Key Takeaways
- A single oversized MCA deal wiped out more than $40 million for one funder, and concentration risk remains the most underpriced threat in alternative lending portfolios.
- AI-powered bank verification can detect revenue dependency, customer concentration, and seasonal volatility that static financial documents miss entirely.
- MCA underwriting best practices now require analyzing transaction-level banking data, not just top-line deposit averages, before approving large advances.
- Asynchronous screen recording of live banking sessions gives underwriters visual evidence of account health that PDFs and API snapshots cannot replicate.
- Funders scaling into bigger deals need verification infrastructure that matches the risk, not just the speed, of their deployment.
When One Deal Takes Down an Entire Portfolio
The merchant cash advance industry has a concentration risk problem that keeps getting more expensive. In November 2018, a conglomerate of car dealerships collapsed in California. Within three weeks, 1 Global Capital filed for bankruptcy after losing more than $40 million on that single relationship. The ripple effects lasted years, with investors, syndication partners, and downstream funders absorbing losses they never saw coming.
That story, recently revisited by deBanked's reporting on big deals gone wrong, is not an isolated case. It is a pattern. Funders chasing higher deployment volume approve oversized deals without the verification depth to match the risk. The underwriting that works for a $50,000 advance simply does not hold up when the number climbs to $500,000 or beyond. What separates the funders who survive from the ones who don't is how they verify the underlying business before committing capital. MCA underwriting best practices for big-ticket deals demand a fundamentally different approach, one that AI-powered bank verification is finally making practical.
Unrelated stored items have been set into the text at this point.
-- ==== Sys2Proof/Machine/Head.lean ====
section
/-! DEFINITION. Words that no row allocates (02 R61), and the headstock's own events: interrupts (19 R457), sensor updates
(19 R453 to R455), the restart of failed firmware (20 R480). -/

namespace Sys2Proof.Machine

/-! ### Unallocated opcodes -/

/-- 02 R61: cause ILL, subcode OPC, precise, and no other effect. -/
def execUnallocatedOpcode (w : IWord) (s : State) : Answer :=
  match s.focus, s.strand? s.sid with
  | some f, some t => .next (deliver s f.sid (settle s.cycle t) f.place (Decode.sliceOf (Decode.unpack w)) (.unallocatedOpcode w) 0x01 1 0)
  | _, _ => .fault .noStrand

/-! ### Interrupts (19 R457) -/

/-- The lowest interrupt that is pending and enabled. -/
def Headstock.interrupt (h : Headstock) : Option Nat :=
  (List.range 5).find? fun k => h.intpend.getLsbD k && h.intmask.getLsbD k

/-- The strand at a boundary, words that wait in E undone: the next instruction, or the waiting one, is at PC. -/
def Strand.atBoundary (t : Strand) : Strand := match t.ewin with
  | e :: _ => undoFrom t e
  | [] => t

/-- An operation at a unit's home is not left halfway (13 R358). -/
def atHome (t : Strand) : Bool :=
  t.home != .none || t.answer.isSome || match t.waitA with
    | some w => w.why == .home
    | none => false

/-- The interrupt that strand 0 is to take, and the strand as it takes it, once its results are in. -/
def interruptTo (s : State) : Option (Strand × Nat) :=
  match s.strand? 1536, s.head.interrupt with
  | some t, some k =>
    let b := (settle s.cycle t).atBoundary
    if !b.inh && !atHome t then some (b, k) else none
  | _, _ => none

/-- The interrupt due now: the strand as it takes it, and which it is. -/
def interruptDue (s : State) : Option (Strand × Nat) := (interruptTo s).filter fun q => drained q.1

/-- What the words that strand 0 undoes for an interrupt have stored is taken back. -/
def unstoreHead (s : State) (b : Strand) : State := match s.strand? 1536 with
  | some t => s.unstore 1536 (undone (settle s.cycle t) b.seq)
  | none => s

/-- 19 R457: delivered to strand 0 between two instructions; PEND stays set. -/
def execHeadstockInterrupt (s : State) : Answer :=
  .next (match interruptDue s with
    | some q => takeTrap (unstoreHead s q.1) 1536 q.1 q.1.pc (BitVec.ofNat 8 (0x20 + q.2)) 0 0
    | none => s)

/-! ### Sensors (19 R453 to R455) -/

/-- The readings at an update. -/
def Headstock.sense (h : Headstock) (cycle : Nat) (readings : List (BitVec 16)) : Headstock :=
  { h with tsen := Vector.ofFn fun k => readings.getD k.val 0, sensed := some cycle }

/-- The update of this cycle is still to be made (19 R453). -/
def sensorDue (s : State) : Bool := s.cycle % 160000 == 0 && s.head.sensed != some s.cycle && !s.host.off

/-- 19 R455: a bit that goes from 0 to 1 raises THERMAL. -/
def State.sense (s : State) (readings : List (BitVec 16)) : State :=
  let h := s.head.sense s.cycle readings
  let edge := (h.above && !s.head.above) || (h.below && !s.head.below)
  let s := s.setHead h
  if edge then s.raiseInt 0 else s

/-- 19 R453, R455: once in each cycle that is a multiple of 160,000. -/
def execSensorUpdate (readings : List (BitVec 16)) (s : State) : Answer :=
  .next (if sensorDue s && readings.length == 32 then s.sense readings else s)

/-- The update of this cycle, when the environment has not made it: its readings are free values (log 71). -/
def State.senseNow (s : State) : State :=
  if sensorDue s then { s with free := s.free + 1 }.sense ((List.range 32).map (Config.reading s.free)) else s

/-! ### The restart of failed firmware (20 R480) -/

/-- The headstock runs the verified image from its entry; no other strand of it runs. -/
def State.startFirmware (s : State) (fw : Firmware) : State :=
  let s := s.headFailed
  let s := { s with head := { s.head with failed := false, icache := [] } }
  (s.writeLoc fw.loc fw.bytes).startHead 0 fw.entry 0 0

/-- 20 R480: the hardware watchdog restarts a headstock whose firmware failed; interrupts stay pending. -/
def execHeadstockRestart (s : State) : Answer :=
  .next (match s.host.firmware with
    | some fw => s.startFirmware fw
    | none => s)

end Sys2Proof.Machine
end

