/-! ### Class 1: special registers, waiting, work control -/

/-- KRD of a register that its level may read writes what the register holds to D, and reading HCTL clears HFIX and nothing
else; no other read changes anything (01 R29, R42, R43, R45; 05 R150, R169; 19 R453 to R456). At user level, of a register that
only supervisor level reads, it is cause PRIV, subcode SREG, with the index in XVAL. Readings of the model: log 8, 12. -/
def Obligations.KrdCompletes : Prop :=
  ∀ (fl : FormS) (s o : State) (f : Focus) (r : Raw) (t u : Strand),
    let i := sregOf fl
    (Finds (.krd fl) .normal s f r t o u → t.pl = true ∨ userReads i = true →
      Completes (.krd fl) s f r t
        ((readSreg o f.sid u i).2.updStrand f.sid fun q => q.putD fl.d (readSreg o f.sid u i).1)) ∧
    (s.focus = some f → s.strand? f.sid = some t → rawOf (.krd fl) = some r → illFormed s.core (.krd fl) = none →
      timingOk (settle s.cycle t) s.cycle (sliceOf r) r = true → t.pl = false → userReads i = false → t.inh = false →
      t.xvec ≠ 0 → Alone (settle s.cycle t) f →
      ∃ s' t', exec (.krd fl) s = .next s' ∧ s'.strand? f.sid = some t' ∧
        TookTrap t t' t.pc 0x0D 1 (BitVec.ofNat 56 i)) ∧
    (readSreg o f.sid u 0x000).1 = u.xpc ∧ (readSreg o f.sid u 0x001).1 = u.xcause ∧
    (readSreg o f.sid u 0x002).1 = u.xval ∧ (readSreg o f.sid u 0x003).1 = u.xvec ∧
    (readSreg o f.sid u 0x004).1 = u.xstat ∧ (∀ k : Fin 4, (readSreg o f.sid u (0x008 + k.val)).1 = u.xscr[k]) ∧
    (readSreg o f.sid u 0x010).1 = u.sbase ∧ (readSreg o f.sid u 0x011).1 = u.slimit ∧
    (readSreg o f.sid u 0x030).1 = BitVec.ofNat 64 o.cycle ∧ (∀ k : Fin 8, (readSreg o f.sid u (0x038 + k.val)).1 = u.perf[k]) ∧
    (readSreg o f.sid u 0x050).1 = u.cePidx ∧ (readSreg o f.sid u 0x051).1 = u.mePidx ∧
    (readSreg o f.sid u 0x012).1 = u.hctl ∧ (readSreg o f.sid u 0x012).2 = o.setStrand f.sid (clearFix u) ∧
    (∀ b < 64, (clearFix u).hctl.getLsbD b = (u.hctl.getLsbD b && !(decide (16 ≤ b) && decide (b < 32)))) ∧
    clearFix u = { u with hctl := (clearFix u).hctl, young := (clearFix u).young } ∧
    (isHead f.sid = true → ∀ j ∈ [0x021, 0x022, 0x024, 0x025, 0x040], (readSreg o f.sid u j).2 = { o with free := o.free + 1 }) ∧
    (readSreg o f.sid u 0x020).1 = BitVec.ofNat 64 (numberOf f.sid) ∧
    (readSreg o f.sid u 0x023).1 = BitVec.ofNat 64 o.out.devNum ∧
    (∀ k, isHead f.sid = false → o.task? (tileOf f.sid) = some k → (∀ j, j ≠ 0x012 → (readSreg o f.sid u j).2 = o) ∧
      (readSreg o f.sid u 0x021).1 = BitVec.ofNat 64 (tileOf f.sid % 8) ∧
      (readSreg o f.sid u 0x022).1 = BitVec.ofNat 64 (clusterOf f.sid) ∧ (readSreg o f.sid u 0x024).1 = k.id ∧
      (readSreg o f.sid u 0x025).1 = BitVec.ofNat 64 k.launch ∧ (readSreg o f.sid u 0x040).1 = k.part.setWidth 64) ∧
    (∀ k : Fin 4, (readSreg o f.sid u (0x044 + k.val)).1 = if u.loops[k].active then u.loops[k].count.setWidth 64 else 0) ∧
    (readSreg o f.sid u 0x048).1 = BitVec.ofNat 64 u.bobbin.length ∧
    (readSreg o f.sid u 0xF00).1 = o.thr.setWidth 64 ∧ (readSreg o f.sid u 0xF01).1 = o.head.talert.setWidth 64 ∧
    (readSreg o f.sid u 0xF02).1 = o.head.intpend.setWidth 64 ∧ (readSreg o f.sid u 0xF03).1 = o.head.intmask.setWidth 64 ∧
    (∀ k : Fin 32, (readSreg o f.sid u (0xF20 + k.val)).1 = o.head.tsen[k].setWidth 64)

/-- KWR of a register its level may write, from a register without a mark, sets it: registers of the strand on the
strand (01 R39, R42 to R45), THR, TALERT, INTPEND and INTMASK on the headstock (05 R169; 19 R453 to R456). The low four
bits of SBASE, SLIMIT and XVEC are ignored (01 R43), and of XSTAT only PPL, INH and PINH are written (01 R39).
Readings of the model: log 22. -/
def Obligations.KwrCompletes : Prop :=
  ∀ (fl : FormS) (s o : State) (f : Focus) (r : Raw) (t u : Strand),
    let i := sregOf fl
    let w := u.xa fl.a
    (t.pl = true ∧ supervisorWrites i = true ∨ i = 0x012) → Unmarked u [fl.a] →
    (Finds (.kwr fl) .drain s f r t o u → Completes (.kwr fl) s f r t (o.writeSreg f.sid i w)) ∧
    (Finds (.talertWrite fl) .drain s f r t o u → i = 0xF01 → Completes (.talertWrite fl) s f r t (o.writeTalert w)) ∧
    (Finds (.intpendClear fl) .drain s f r t o u → i = 0xF02 → Completes (.intpendClear fl) s f r t (o.clearInt w)) ∧
    (Finds (.thrWrite fl) .drain s f r t o u → i = 0xF00 → Completes (.thrWrite fl) s f r t (o.writeThr w)) ∧
    (u.writeSreg 0x000 w).xpc = w ∧ (u.writeSreg 0x003 w).xvec = w &&& ~~~15 ∧ (u.writeSreg 0x010 w).sbase = w &&& ~~~15 ∧
    (u.writeSreg 0x011 w).slimit = w &&& ~~~15 ∧
    (∀ b < 64, (u.writeSreg 0x004 w).xstat.getLsbD b = if b = 3 ∨ b = 4 ∨ b = 5 then w.getLsbD b else u.xstat.getLsbD b)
Why Traditional Underwriting Misses Concentration Risk
Deposit Averages Hide Revenue Fragility
Most MCA underwriters evaluate bank statements by looking at average daily balances, total monthly deposits, and NSF frequency. These metrics work well enough for small advances against diversified revenue streams. They fail catastrophically when the merchant's deposits depend on one or two large customers.
Consider a construction subcontractor depositing $200,000 per month. The statements look healthy. The averages are strong. But 70% of those deposits come from a single general contractor. If that relationship ends, the merchant's revenue drops by more than half overnight, and the funder's advance is suddenly underwater. Static bank statement analysis rarely surfaces this kind of dependency because it treats all deposits as interchangeable.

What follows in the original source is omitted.